▸ Action item
Below are records; reproduce exactly the lines from the one that has "refine ⟨by rw" through the one that has "format (R127) -/", ends included, and nothing more.

[Saved data entries]
▬▬▬▬▬▬▬▬▬▬
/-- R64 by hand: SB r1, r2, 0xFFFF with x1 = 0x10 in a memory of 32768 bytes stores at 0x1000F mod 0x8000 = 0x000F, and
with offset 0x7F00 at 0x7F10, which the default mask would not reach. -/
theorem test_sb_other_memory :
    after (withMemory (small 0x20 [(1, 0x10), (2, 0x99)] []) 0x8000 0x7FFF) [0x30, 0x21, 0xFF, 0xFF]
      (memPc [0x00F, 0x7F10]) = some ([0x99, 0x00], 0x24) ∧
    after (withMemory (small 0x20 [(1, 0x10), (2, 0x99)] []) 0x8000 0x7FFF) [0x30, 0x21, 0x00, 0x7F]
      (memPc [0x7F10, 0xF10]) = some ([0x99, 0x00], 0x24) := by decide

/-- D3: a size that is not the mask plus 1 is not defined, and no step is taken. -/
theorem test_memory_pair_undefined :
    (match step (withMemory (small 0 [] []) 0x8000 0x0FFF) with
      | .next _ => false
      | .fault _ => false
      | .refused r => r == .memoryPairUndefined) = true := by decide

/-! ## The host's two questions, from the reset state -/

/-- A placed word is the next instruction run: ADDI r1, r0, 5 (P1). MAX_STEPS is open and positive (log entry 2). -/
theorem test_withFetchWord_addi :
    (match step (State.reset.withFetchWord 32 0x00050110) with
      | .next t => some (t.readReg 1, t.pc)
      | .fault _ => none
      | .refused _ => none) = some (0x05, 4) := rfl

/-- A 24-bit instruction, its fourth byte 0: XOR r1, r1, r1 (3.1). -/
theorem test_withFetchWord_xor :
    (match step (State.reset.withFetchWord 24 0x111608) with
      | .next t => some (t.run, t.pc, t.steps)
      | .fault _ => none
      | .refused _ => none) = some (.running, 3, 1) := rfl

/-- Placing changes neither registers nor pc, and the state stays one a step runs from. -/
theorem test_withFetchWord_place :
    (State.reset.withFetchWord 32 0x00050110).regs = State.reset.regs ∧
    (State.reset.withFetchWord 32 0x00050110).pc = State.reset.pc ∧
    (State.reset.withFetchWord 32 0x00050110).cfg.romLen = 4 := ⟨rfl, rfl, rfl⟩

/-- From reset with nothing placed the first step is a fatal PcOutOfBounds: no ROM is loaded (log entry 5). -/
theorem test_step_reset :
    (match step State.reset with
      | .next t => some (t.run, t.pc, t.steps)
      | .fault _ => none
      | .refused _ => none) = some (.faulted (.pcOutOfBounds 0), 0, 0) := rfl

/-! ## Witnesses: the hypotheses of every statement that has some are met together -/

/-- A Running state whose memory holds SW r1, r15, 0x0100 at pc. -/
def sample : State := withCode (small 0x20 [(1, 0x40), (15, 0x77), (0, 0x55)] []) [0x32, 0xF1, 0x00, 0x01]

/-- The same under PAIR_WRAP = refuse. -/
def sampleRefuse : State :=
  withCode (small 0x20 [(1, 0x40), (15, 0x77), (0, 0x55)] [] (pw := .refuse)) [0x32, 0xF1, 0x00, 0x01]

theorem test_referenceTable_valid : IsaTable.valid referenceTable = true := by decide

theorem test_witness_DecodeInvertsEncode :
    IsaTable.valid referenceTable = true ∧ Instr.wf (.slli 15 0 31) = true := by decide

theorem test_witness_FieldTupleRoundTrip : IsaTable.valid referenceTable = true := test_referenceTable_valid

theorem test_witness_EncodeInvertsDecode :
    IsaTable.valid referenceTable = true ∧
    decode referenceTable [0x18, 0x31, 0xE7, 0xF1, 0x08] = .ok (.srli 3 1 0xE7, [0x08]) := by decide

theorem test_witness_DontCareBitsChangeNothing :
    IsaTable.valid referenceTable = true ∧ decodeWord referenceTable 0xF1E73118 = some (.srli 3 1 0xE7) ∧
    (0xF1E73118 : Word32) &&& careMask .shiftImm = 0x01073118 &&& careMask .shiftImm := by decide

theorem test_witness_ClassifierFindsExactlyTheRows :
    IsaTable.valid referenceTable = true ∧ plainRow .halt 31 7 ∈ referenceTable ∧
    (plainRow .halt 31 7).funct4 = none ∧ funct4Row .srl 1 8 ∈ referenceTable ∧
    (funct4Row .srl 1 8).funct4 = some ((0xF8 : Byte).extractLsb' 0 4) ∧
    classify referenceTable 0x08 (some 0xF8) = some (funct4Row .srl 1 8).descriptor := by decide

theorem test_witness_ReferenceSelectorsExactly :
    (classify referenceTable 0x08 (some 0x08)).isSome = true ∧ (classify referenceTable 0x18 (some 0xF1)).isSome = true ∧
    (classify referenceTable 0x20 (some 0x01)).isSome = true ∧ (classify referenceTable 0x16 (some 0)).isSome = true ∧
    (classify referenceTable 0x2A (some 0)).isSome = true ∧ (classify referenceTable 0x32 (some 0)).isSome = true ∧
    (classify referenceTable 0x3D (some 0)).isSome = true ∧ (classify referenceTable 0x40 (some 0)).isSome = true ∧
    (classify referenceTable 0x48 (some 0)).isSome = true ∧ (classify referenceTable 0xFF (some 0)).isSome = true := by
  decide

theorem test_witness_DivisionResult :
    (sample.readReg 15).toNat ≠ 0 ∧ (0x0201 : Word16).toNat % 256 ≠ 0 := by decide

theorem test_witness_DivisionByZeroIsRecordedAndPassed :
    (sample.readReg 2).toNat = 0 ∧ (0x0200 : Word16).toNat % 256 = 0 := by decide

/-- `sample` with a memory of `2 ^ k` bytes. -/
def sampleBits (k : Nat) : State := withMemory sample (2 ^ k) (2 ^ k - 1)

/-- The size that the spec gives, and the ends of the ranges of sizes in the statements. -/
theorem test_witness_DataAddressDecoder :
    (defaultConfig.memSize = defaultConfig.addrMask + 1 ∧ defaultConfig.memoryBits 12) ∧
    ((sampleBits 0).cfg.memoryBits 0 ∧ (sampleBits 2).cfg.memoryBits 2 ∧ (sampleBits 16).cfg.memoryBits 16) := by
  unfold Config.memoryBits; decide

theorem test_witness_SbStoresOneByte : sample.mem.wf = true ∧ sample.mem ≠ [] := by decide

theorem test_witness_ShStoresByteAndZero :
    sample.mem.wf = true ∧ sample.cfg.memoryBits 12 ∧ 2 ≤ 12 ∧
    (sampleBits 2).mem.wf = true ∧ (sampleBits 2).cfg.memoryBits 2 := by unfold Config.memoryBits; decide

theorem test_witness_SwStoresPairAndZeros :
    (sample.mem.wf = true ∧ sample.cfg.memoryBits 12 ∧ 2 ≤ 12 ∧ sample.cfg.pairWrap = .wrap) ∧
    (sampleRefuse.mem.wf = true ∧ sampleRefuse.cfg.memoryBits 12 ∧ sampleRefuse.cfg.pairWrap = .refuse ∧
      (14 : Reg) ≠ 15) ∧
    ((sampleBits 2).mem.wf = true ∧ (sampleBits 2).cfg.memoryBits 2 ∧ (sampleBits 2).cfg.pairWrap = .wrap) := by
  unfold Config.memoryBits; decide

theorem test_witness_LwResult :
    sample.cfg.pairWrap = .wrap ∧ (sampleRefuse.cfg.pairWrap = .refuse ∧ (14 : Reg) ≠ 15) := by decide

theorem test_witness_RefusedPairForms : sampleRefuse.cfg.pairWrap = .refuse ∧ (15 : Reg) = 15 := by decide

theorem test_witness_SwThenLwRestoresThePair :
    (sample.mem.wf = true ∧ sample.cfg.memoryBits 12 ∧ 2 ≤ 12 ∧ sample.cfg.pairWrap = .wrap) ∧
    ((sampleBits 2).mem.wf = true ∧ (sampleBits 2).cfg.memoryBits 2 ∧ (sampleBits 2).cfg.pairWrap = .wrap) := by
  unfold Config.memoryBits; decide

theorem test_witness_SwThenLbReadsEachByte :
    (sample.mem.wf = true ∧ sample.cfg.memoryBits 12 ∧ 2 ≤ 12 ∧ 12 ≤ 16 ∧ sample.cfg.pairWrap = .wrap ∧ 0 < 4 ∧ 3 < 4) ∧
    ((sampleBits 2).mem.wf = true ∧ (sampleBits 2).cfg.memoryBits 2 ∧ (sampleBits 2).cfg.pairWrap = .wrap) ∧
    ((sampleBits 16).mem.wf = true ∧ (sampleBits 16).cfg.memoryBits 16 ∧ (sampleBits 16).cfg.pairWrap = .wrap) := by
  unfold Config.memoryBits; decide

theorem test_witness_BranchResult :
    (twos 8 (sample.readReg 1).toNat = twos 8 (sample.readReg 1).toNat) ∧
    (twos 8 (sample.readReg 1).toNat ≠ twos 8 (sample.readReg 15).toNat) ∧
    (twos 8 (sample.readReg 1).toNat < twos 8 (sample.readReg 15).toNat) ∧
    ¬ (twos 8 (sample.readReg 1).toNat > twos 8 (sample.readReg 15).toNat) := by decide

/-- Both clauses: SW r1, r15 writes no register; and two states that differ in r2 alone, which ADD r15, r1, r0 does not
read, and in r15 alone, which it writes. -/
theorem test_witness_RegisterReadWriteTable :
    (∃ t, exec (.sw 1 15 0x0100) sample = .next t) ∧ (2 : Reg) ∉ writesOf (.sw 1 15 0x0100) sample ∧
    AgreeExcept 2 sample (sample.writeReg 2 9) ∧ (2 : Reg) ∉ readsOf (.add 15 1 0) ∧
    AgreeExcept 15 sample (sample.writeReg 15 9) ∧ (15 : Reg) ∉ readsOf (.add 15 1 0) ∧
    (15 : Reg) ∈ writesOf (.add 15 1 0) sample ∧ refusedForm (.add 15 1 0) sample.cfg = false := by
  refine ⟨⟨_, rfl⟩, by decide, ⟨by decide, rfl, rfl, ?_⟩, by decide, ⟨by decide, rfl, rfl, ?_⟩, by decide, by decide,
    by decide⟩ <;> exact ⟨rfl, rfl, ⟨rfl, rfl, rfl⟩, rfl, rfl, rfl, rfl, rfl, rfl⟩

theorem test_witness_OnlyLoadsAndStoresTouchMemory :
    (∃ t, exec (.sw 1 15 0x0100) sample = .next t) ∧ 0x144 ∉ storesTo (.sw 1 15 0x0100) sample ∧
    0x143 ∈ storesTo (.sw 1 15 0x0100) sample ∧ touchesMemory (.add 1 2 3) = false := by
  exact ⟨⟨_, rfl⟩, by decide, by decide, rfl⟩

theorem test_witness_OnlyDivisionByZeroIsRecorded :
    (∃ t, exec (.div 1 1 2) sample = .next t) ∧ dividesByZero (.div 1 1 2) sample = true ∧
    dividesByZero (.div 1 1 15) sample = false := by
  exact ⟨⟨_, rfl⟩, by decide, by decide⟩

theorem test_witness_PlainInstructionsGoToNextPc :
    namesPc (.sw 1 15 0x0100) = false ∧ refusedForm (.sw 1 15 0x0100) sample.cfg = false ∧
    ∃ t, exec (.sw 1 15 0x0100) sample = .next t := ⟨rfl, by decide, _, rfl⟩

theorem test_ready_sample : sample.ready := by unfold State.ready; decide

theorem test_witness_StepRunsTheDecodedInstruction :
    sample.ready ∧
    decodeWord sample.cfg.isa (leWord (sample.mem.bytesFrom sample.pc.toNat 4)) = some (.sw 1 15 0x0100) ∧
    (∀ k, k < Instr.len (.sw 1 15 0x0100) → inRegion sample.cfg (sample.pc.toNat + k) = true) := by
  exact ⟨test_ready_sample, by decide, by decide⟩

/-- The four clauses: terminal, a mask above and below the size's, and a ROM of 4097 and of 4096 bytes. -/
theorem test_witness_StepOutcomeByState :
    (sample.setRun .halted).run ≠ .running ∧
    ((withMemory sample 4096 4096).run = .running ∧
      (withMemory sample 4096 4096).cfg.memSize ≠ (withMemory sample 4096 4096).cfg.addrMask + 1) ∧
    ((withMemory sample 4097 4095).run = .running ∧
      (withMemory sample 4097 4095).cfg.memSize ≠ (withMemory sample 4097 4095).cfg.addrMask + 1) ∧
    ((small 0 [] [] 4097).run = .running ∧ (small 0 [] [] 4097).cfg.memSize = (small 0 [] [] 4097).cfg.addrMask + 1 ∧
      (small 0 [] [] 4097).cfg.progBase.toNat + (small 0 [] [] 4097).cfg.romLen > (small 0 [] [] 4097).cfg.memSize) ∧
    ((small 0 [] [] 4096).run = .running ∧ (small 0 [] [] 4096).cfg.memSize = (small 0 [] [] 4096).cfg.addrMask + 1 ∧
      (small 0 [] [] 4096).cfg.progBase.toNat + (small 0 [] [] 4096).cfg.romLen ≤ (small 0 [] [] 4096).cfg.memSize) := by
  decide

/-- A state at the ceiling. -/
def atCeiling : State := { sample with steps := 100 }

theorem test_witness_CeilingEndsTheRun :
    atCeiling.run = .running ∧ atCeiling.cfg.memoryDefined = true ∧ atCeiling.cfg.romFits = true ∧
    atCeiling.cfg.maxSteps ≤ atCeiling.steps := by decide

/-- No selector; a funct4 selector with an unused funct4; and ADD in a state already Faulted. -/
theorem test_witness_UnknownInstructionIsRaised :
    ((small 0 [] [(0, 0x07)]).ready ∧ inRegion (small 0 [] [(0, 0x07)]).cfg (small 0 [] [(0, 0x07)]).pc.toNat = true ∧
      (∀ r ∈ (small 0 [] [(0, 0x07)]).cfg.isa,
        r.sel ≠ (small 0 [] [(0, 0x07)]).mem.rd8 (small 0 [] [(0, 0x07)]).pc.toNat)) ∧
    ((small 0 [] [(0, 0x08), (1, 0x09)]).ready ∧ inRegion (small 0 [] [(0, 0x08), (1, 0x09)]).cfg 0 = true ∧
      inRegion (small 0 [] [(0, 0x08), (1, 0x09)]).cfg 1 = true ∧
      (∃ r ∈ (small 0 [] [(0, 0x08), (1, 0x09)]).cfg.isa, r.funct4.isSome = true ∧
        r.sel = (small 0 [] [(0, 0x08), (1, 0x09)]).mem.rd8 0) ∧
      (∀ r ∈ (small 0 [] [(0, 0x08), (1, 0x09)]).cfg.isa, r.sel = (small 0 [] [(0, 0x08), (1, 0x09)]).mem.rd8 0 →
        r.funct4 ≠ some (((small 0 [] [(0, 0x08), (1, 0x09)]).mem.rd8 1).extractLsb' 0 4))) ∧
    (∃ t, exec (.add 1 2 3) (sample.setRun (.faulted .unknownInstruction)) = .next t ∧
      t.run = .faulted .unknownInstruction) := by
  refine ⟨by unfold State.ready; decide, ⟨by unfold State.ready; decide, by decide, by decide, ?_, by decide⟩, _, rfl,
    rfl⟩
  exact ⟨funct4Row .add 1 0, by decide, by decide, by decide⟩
▬▬▬▬▬▬▬▬▬▬
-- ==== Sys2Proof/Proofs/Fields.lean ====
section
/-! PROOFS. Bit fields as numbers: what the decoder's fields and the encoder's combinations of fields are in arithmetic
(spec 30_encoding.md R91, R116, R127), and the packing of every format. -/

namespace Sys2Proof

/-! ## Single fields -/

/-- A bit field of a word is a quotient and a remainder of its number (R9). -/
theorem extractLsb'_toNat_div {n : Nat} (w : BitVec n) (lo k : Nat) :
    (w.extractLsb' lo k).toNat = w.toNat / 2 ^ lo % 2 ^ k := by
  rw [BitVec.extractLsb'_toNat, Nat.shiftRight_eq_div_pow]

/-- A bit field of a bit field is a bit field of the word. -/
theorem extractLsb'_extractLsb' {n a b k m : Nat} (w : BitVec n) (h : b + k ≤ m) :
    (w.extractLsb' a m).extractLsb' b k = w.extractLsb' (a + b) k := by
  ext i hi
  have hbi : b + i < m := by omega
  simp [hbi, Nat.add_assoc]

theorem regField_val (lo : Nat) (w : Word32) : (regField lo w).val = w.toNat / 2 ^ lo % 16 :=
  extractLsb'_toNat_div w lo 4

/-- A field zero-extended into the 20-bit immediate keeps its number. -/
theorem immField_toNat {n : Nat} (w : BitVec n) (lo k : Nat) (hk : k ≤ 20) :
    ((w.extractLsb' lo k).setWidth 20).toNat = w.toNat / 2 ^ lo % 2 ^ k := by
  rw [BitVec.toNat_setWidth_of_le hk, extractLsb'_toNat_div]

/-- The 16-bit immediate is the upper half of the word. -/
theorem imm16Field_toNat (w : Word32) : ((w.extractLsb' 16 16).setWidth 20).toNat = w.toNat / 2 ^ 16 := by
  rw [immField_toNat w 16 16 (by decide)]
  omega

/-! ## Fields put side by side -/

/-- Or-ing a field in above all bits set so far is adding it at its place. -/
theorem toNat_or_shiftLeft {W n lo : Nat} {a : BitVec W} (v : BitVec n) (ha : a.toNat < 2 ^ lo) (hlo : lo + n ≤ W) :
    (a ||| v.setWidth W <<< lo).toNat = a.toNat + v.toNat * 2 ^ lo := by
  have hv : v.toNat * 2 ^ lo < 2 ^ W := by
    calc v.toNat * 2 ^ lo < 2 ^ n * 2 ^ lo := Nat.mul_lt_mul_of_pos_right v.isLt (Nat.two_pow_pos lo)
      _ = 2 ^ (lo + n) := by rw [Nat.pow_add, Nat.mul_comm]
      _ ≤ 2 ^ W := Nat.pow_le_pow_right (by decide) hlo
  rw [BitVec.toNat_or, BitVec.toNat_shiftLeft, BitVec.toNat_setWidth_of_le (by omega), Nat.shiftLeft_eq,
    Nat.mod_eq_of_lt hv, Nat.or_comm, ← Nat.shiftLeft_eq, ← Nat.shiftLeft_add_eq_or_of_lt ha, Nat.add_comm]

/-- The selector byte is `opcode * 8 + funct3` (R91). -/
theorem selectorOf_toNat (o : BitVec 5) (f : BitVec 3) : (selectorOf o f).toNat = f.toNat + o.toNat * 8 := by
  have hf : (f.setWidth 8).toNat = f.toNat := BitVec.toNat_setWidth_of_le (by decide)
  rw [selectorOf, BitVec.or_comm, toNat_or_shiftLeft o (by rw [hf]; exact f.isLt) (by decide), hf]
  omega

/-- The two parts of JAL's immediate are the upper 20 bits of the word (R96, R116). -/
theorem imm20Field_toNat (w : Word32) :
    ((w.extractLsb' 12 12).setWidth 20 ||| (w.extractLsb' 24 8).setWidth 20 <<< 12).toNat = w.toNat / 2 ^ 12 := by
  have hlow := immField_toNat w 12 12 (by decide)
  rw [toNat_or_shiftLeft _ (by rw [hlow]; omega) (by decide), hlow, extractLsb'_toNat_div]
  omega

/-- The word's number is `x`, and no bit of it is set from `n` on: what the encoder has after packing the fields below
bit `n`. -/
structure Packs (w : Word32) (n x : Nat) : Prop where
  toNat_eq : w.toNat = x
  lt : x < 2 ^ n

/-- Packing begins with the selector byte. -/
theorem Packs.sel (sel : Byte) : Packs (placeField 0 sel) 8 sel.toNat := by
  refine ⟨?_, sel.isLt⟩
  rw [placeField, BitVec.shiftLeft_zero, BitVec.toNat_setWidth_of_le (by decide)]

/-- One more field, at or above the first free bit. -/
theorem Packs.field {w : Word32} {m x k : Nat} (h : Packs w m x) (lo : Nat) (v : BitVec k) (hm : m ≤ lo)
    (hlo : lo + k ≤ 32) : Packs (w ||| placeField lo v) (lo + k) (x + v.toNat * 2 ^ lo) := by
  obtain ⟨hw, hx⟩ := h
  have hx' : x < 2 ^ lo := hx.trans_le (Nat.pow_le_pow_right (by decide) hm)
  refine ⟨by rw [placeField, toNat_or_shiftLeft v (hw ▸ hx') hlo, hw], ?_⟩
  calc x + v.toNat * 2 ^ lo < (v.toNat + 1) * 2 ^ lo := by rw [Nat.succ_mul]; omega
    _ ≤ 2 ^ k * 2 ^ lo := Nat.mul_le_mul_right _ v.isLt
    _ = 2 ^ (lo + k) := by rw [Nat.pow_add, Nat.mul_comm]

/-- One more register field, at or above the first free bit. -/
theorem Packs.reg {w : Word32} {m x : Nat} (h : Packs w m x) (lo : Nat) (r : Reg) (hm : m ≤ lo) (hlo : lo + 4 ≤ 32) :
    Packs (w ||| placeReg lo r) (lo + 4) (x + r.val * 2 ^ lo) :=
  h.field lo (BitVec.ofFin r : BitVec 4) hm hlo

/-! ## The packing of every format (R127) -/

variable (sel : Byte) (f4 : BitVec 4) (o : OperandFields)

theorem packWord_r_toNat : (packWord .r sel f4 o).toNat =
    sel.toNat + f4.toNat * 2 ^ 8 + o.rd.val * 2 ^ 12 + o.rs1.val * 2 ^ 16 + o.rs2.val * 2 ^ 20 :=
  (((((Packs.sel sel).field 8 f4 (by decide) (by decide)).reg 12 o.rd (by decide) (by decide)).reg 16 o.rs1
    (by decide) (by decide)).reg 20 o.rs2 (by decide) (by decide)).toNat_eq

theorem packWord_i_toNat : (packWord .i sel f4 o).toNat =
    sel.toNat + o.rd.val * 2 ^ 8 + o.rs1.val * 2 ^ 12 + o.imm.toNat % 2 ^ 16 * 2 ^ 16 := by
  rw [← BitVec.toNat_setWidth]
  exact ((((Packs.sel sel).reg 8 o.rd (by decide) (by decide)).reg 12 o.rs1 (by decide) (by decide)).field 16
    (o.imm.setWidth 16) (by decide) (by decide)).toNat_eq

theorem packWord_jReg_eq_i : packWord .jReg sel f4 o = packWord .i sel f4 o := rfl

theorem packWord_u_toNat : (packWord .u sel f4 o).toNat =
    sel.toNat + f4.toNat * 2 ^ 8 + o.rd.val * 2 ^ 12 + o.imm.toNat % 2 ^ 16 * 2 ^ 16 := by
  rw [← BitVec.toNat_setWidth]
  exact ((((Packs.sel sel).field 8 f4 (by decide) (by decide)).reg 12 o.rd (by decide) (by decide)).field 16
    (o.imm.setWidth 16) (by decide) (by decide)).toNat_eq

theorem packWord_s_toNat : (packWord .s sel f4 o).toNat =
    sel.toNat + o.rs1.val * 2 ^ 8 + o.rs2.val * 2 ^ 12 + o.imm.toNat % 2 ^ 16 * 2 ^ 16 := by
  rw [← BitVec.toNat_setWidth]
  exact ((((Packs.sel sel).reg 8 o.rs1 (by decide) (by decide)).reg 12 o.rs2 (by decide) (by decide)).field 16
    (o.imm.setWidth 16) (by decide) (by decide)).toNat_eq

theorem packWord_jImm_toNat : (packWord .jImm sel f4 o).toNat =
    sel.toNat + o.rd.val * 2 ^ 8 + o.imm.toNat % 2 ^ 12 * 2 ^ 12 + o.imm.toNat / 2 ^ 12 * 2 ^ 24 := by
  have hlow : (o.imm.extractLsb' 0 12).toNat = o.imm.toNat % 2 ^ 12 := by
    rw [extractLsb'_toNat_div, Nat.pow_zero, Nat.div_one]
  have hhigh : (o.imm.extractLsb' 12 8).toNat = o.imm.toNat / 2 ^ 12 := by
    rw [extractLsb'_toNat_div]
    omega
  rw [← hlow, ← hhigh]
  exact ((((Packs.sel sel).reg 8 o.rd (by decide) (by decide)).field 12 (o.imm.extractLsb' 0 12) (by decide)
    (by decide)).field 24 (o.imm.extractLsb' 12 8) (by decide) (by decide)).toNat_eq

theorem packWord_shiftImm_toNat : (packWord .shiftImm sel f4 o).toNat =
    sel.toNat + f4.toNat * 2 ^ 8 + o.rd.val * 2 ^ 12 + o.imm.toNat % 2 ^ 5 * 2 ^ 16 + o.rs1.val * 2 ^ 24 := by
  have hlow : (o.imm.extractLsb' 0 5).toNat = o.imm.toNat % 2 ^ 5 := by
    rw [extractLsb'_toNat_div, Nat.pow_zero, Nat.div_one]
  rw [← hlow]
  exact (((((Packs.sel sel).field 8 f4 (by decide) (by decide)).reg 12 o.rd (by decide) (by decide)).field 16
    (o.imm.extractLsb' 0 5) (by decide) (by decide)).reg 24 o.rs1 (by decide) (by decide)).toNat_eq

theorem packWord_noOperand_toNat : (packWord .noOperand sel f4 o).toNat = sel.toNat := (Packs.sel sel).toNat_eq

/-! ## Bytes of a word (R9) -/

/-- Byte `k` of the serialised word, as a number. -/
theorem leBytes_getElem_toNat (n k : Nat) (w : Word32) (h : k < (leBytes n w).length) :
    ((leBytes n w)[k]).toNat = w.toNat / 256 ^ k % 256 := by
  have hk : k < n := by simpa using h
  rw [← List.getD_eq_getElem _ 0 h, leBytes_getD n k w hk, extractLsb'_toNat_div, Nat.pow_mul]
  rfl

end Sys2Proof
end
▬▬▬▬▬▬▬▬▬▬
▸ Result for this exercise
  refine ⟨by rw [placeField, toNat_or_shiftLeft v (hw ▸ hx') hlo, hw], ?_⟩
  calc x + v.toNat * 2 ^ lo < (v.toNat + 1) * 2 ^ lo := by rw [Nat.succ_mul]; omega
    _ ≤ 2 ^ k * 2 ^ lo := Nat.mul_le_mul_right _ v.isLt
    _ = 2 ^ (lo + k) := by rw [Nat.pow_add, Nat.mul_comm]

/-- One more register field, at or above the first free bit. -/
theorem Packs.reg {w : Word32} {m x : Nat} (h : Packs w m x) (lo : Nat) (r : Reg) (hm : m ≤ lo) (hlo : lo + 4 ≤ 32) :
    Packs (w ||| placeReg lo r) (lo + 4) (x + r.val * 2 ^ lo) :=
  h.field lo (BitVec.ofFin r : BitVec 4) hm hlo

/-! ## The packing of every format (R127) -/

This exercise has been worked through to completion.